Madrid Eats

Madrid is a major capital city with dozens of Michelin-starred restaurants. But perhaps because we had enjoyed a local food tour on our first day, we chose to eat at casual neighborhood restaurants with local cuisine that were near our hotel. This strategy had the added benefit of being relatively inexpensive, which was great!

  • Museo del Jamón (from the tour) was our choice for a cheap, tasty snack. There were eight stores around the Centro, so it was super convenient. Two cañas (small beers) and a racion de jamon cost just 5€!

  • Casa Nicasio (from the tour) was our favorite spot for a delicious and satisfying dinner of sangria, tortilla de patata (potato omelet) and chistorros al vino (chorizos cooked in wine).
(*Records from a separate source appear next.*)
-- ==== Sys2Proof/Laws/KeptFlags.lean ====
section
/-!
SUPPORT. Every operation and meaning of Machine/Flags.lean keeps the state sane, its queue as it is and its outputs made.
-/
namespace Sys2Proof.Machine

variable {K : Area → Prop}

theorem snapTouch_kept {z a0 a1} (ha1 : Kept K z a1) : Kept K z (snapTouch a0 a1) :=
  (Kept.ite (P := Kept K z) (State.setReg_kept (State.setReg_kept ha1)) ha1)

theorem perfAddFrom_kept {z a0 a1 a2 a3 a4 a5 a6} (ha6 : Kept K z a6) : Kept K z (perfAddFrom a0 a1 a2 a3 a4 a5
    a6).2 := by
  induction a3 generalizing a4 a5 a6 with
  | zero => exact ha6
  | succ n ih =>
    unfold perfAddFrom
    extract_lets +onlyGivenNames c add next
    refine Kept.ite (P := fun x : _ × State => Kept K z x.2) (ih ha6) ?_
    split
    extract_lets +onlyGivenNames u
    have hu : Kept K z u := State.setReg_kept (snapTouch_kept ha6)
    split
    rename_i q
    have h := Kept.snd q (ih hu)
    exact h

theorem perfAdd_kept {z a0 a1 a2 a3} (ha3 : Kept K z a3) : Kept K z (perfAdd a0 a1 a2 a3).2 := by
  unfold perfAdd
  refine Kept.ite (P := fun x : ℕ × State => Kept K z x.2) ?_ ?_
  · exact (perfAddFrom_kept ha3)
  · try dsimp -zeta only
    exact ha3

theorem msixPresent_kept {z a0 a1} (ha1 : Kept K z a1) : Kept K z (msixPresent a0 a1) := by
  unfold msixPresent
  refine Kept.ite (P := Kept K z) ?_ ?_
  · exact ha1
  · extract_lets +onlyGivenNames -merge -useContext u0
    exact (Kept.ite (P := Kept K z) (State.setRbit_kept (State.setH_kept ha1)) (State.emit_kept (State.setH_kept
        ha1)))

theorem intaUpdate_kept {z a0} (ha0 : Kept K z a0) : Kept K z (intaUpdate a0) := by
  unfold intaUpdate
  extract_lets +onlyGivenNames -merge -useContext u0
  exact (Kept.ite (P := Kept K z) ha0 (State.emit_kept (State.setHb_kept ha0)))

theorem markPresented_kept {z a0 a1} (ha1 : Kept K z a1) : Kept K z (markPresented a0 a1) :=
  (Kept.ite (P := Kept K z) ha1 (State.setH_kept (State.setHb_kept (State.setHb_kept ha1))))

theorem intcUpdate_kept {z a0} (ha0 : Kept K z a0) : Kept K z (intcUpdate a0) := by
  unfold intcUpdate
  extract_lets +onlyGivenNames -merge -useContext u0
  have h1 : Kept K z u0 := (forEach_kept ha0 (fun _ _ h2 => (forEach_kept h2 (fun _ _ h3 => (markPresented_kept
      h3)))))
  try clear_value u0
  extract_lets +onlyGivenNames -merge -useContext u4
  have h5 : Kept K z u4 := (Kept.ite (P := Kept K z) (forEach_kept h1 (fun _ _ h6 => (msixPresent_kept h6))) h1)
  try clear_value u4
  exact (intaUpdate_kept h5)

theorem setPend_kept {z a0 a1} (ha1 : Kept K z a1) : Kept K z (setPend a0 a1) := by
  unfold setPend
  extract_lets +onlyGivenNames -merge -useContext u0
  have h1 : Kept K z u0 := (State.setRbit_kept ha1)
  try clear_value u0
  exact (State.setH_kept h1)

theorem errCapture_kept {z a0 a1 a2 a3 a4 a5} (ha5 : Kept K z a5) : Kept K z (errCapture a0 a1 a2 a3 a4 a5) := by
  unfold errCapture
  extract_lets +onlyGivenNames -merge -useContext u0
  have h1 : Kept K z u0 := (State.setReg_kept ha5)
  try clear_value u0
  exact (Kept.ite (P := Kept K z) h1 (State.setReg_kept (State.setReg_kept h1)))

theorem ring_kept {z a0 a1} (ha1 : Kept K z a1) : Kept K z (ring a0 a1) :=
  (Kept.ite (P := Kept K z) ha1 (Kept.ite (P := Kept K z) (errCapture_kept ha1) (Kept.ite (P := Kept K z)
      (intcUpdate_kept (setPend_kept ha1)) ha1)))

theorem evtSet_kept {z a0 a1 a2} (ha2 : Kept K z a2) : Kept K z (evtSet a0 a1 a2) := by
  unfold evtSet
  extract_lets +onlyGivenNames -merge -useContext u0 u1
  have h2 : Kept K z u1 := (State.setRbit_kept ha2)
  try clear_value u1
  extract_lets +onlyGivenNames -merge -useContext u3
  have h4 : Kept K z u3 := (State.setH_kept h2)
  try clear_value u3
  extract_lets +onlyGivenNames -merge -useContext u5
  have h6 : Kept K z u5 := (Kept.ite (P := Kept K z) (State.setTab_kept h4) h4)
  try clear_value u5
  exact (Kept.ite (P := Kept K z) (ring_kept h6) h6)

theorem evtSets_kept {z a0 a1 a2 a3} (ha3 : Kept K z a3) : Kept K z (evtSets a0 a1 a2 a3) := by
  unfold evtSets
  extract_lets +onlyGivenNames -merge -useContext u0
  have h1 : Kept K z u0 := (evtSet_kept ha3)
  try clear_value u0
  exact (Kept.ite (P := Kept K z) (State.setTab_kept h1) h1)

theorem perfOvf_kept {z a0 a1 a2 a3} (ha3 : Kept K z a3) : Kept K z (perfOvf a0 a1 a2 a3) := by
  induction a1 generalizing a2 a3 with
  | zero => cases a2 with
    | zero => exact ha3
    | succ n => exact evtSets_kept ha3
  | succ f ih => cases a2 with
    | zero => exact ha3
    | succ n =>
      unfold perfOvf
      extract_lets +onlyGivenNames u
      have hu : Kept K z u := evtSets_kept ha3
      split
      rename_i q
      exact ih (Kept.snd q (perfAdd_kept hu))

theorem perfCount_kept {z a0 a1 a2 a3} (ha3 : Kept K z a3) : Kept K z (perfCount a0 a1 a2 a3) := by
  unfold perfCount
  refine Kept.ite (P := Kept K z) ?_ ?_
  · split
    · rename_i m0 m1 q2
      have h3 : Kept K z m1 := Kept.of_eq (P := fun x : ℕ × State => Kept K z x.2) q2 (perfAdd_kept ha3)
      exact (perfOvf_kept h3)
  · exact ha3

theorem raise_kept {z a0 a1 a2} (ha2 : Kept K z a2) : Kept K z (raise a0 a1 a2) :=
  (Kept.ite (P := Kept K z) (perfCount_kept (evtSet_kept ha2)) ha2)

theorem raiseFirst_kept {z a0 a1 a2} (ha2 : Kept K z a2) : Kept K z (raiseFirst a0 a1 a2) :=
  (Kept.ite (P := Kept K z) ha2 (raise_kept ha2))

theorem bumpBy_kept {z a0 a1 a2} (ha2 : Kept K z a2) : Kept K z (bumpBy a0 a1 a2) := by
  unfold bumpBy
  refine Kept.ite (P := Kept K z) ?_ ?_
  · exact ha2
  · extract_lets +onlyGivenNames -merge -useContext u0
    have h1 : Kept K z u0 := (State.setReg_kept (snapTouch_kept ha2))
    try clear_value u0
    exact (perfCount_kept h1)

theorem bump_kept {z a0 a1} (ha1 : Kept K z a1) : Kept K z (bump a0 a1) :=
  (bumpBy_kept ha1)

theorem coverUpdate_kept {z a0} (ha0 : Kept K z a0) : Kept K z (coverUpdate a0) := by
  unfold coverUpdate
  extract_lets +onlyGivenNames -merge -useContext u0 u1 u2 u3
  have h4 : Kept K z u3 := (State.setReg_kept ha0)
  try clear_value u3
  exact (Kept.ite (P := Kept K z) (raise_kept h4) h4)

theorem faultLog_kept {z a0 a1 a2 a3 a4} (ha4 : Kept K z a4) : Kept K z (faultLog a0 a1 a2 a3 a4) := by
  unfold faultLog
  split
  · extract_lets +onlyGivenNames -merge -useContext u2
    extract_lets +onlyGivenNames -merge -useContext u3 u4
    have h5 : Kept K z u4 := (Kept.ite (P := Kept K z) (bump_kept ha4) ha4)
    try clear_value u4
    extract_lets +onlyGivenNames -merge -useContext u6
    have h7 : Kept K z u6 := (State.setHb_kept (State.setTab_kept h5))
    try clear_value u6
    extract_lets +onlyGivenNames -merge -useContext u8
    have h9 : Kept K z u8 := (State.setReg_kept h7)
    try clear_value u8
    exact (Kept.ite (P := Kept K z) h9 (State.setReg_kept (State.setReg_kept (State.setReg_kept h9))))

theorem faultRecordAt_kept {z a0 a1 a2 a3 a4} (ha4 : Kept K z a4) : Kept K z (faultRecordAt a0 a1 a2 a3 a4) := by
  unfold faultRecordAt
  refine Kept.ite (P := Kept K z) ?_ ?_
  · exact ha4
  · extract_lets +onlyGivenNames -merge -useContext u0
    have h1 : Kept K z u0 := (bump_kept ha4)
    try clear_value u0
    refine Kept.ite (P := Kept K z) ?_ ?_
    · extract_lets +onlyGivenNames -merge -useContext u2
      have h3 : Kept K z u2 := (faultLog_kept h1)
      try clear_value u2
      extract_lets +onlyGivenNames -merge -useContext u4
      have h5 : Kept K z u4 := (State.setRbit_kept h3)
      try clear_value u4
      exact (coverUpdate_kept (raise_kept h5))
    · exact h1

theorem faultRecord_kept {z a0 a1 a2 a3} (ha3 : Kept K z a3) : Kept K z (faultRecord a0 a1 a2 a3) :=
  (faultRecordAt_kept ha3)

theorem raiseFault_kept {z a0 a1 a2 a3 a4} (ha4 : Kept K z a4) : Kept K z (raiseFault a0 a1 a2 a3 a4) :=
  (Kept.ite (P := Kept K z) (faultRecord_kept (raise_kept ha4)) ha4)

theorem errBy_kept {z a0 a1 a2 a3 a4 a5} (ha5 : Kept K z a5) : Kept K z (errBy a0 a1 a2 a3 a4 a5) := by
  unfold errBy
  extract_lets +onlyGivenNames -merge -useContext u0 u1
  have h2 : Kept K z u1 := (errCapture_kept ha5)
  try clear_value u1
  exact (Kept.ite (P := Kept K z) (faultRecord_kept h2) h2)

theorem errReq_kept {z a0 a1 a2 a3 a4 a5} (ha5 : Kept K z a5) : Kept K z (errReq a0 a1 a2 a3 a4 a5) :=
  (errBy_kept ha5)

theorem errInt_kept {z a0 a1 a2 a3} (ha3 : Kept K z a3) : Kept K z (errInt a0 a1 a2 a3) :=
  (errBy_kept ha3)

theorem errDisabled_kept {z a0 a1} (ha1 : Kept K z a1) : Kept K z (errDisabled a0 a1) :=
  (errInt_kept ha1)

theorem fsTouch_kept {z a0 a1} (ha1 : Kept K z a1) : Kept K z (fsTouch a0 a1) :=
  (Kept.ite (P := Kept K z) (State.setTab_kept (State.setTab_kept ha1)) ha1)

theorem fsAddTo_kept {z a0 a1 a2 a3} (ha3 : Kept K z a3) : Kept K z (fsAddTo a0 a1 a2 a3) := by
  unfold fsAddTo
  refine Kept.ite (P := Kept K z) ?_ ?_
  · exact ha3
  · extract_lets +onlyGivenNames -merge -useContext u0
    have h1 : Kept K z u0 := (fsTouch_kept ha3)
    try clear_value u0
    extract_lets +onlyGivenNames -merge -useContext u2
    split
    · split
      · extract_lets +onlyGivenNames -merge -useContext u7
        have h8 : Kept K z u7 := (State.setTab_kept h1)
        try clear_value u7
        extract_lets +onlyGivenNames -merge -useContext u9
        have h10 : Kept K z u9 := (Kept.ite (P := Kept K z) (raiseFirst_kept (bumpBy_kept h8)) h8)
        try clear_value u9
        exact (Kept.ite (P := Kept K z) (State.setRfld_kept (State.setHb_kept h10)) h10)

theorem fsCount_kept {z a0 a1 a2} (ha2 : Kept K z a2) : Kept K z (fsCount a0 a1 a2) :=
  (fsAddTo_kept ha2)

theorem fsBytes_kept {z a0 a1 a2} (ha2 : Kept K z a2) : Kept K z (fsBytes a0 a1 a2) :=
  (fsAddTo_kept ha2)

end Sys2Proof.Machine
end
  • Entre Santos lived up to its positive online reviews with a selection of tasty tapas. Our favorites were the grilled octopus with mojo picón (spicy red pepper) sauce and the crispy breaded asparagus with truffle aioli.

  • The complimentary breakfast at the hotel is included here because it was SO much nicer than the ones we’re used to in the United States. It featured a buffet with fruit and jamón, and eggs cooked to order. I tried them all and liked the crepes with ham and cheese the best.

We also ate at two iconic spots in Centro.

  • Botín is the world’s oldest operating restaurant, founded in 1725. We had their signature cochinillo asado (roast suckling pig) and cordero asado (roast lamb) - both were tasty, but we preferred the cochinillo. We peeked into the kitchen and saw shelves of roasted baby pigs and the famous oven which reportedly has been burning continuously since the restaurant was established. Francisco de Goya worked as a dishwasher at Botín, and Ernest Hemingway mentioned Botín in The Sun Also Rises. (This meal cost more than 100€ and was our only ‘“splurge” meal in Madrid.)

  • Chocolatería San Ginés is open 24 hours a day, every day, and has been serving chocolate y churros since 1894. The classic coffee shop vibe was fun. The hot chocolate was very rich and thick - good for dipping our crispy churros and thicker porras.

I have to mention Mercado de San Miguel, which is like Madrid’s version of Eataly. We feasted with only our eyes this time, but it all looked mouth-wateringly delicious. We’ll have to do some serious eating there on a future visit to Madrid.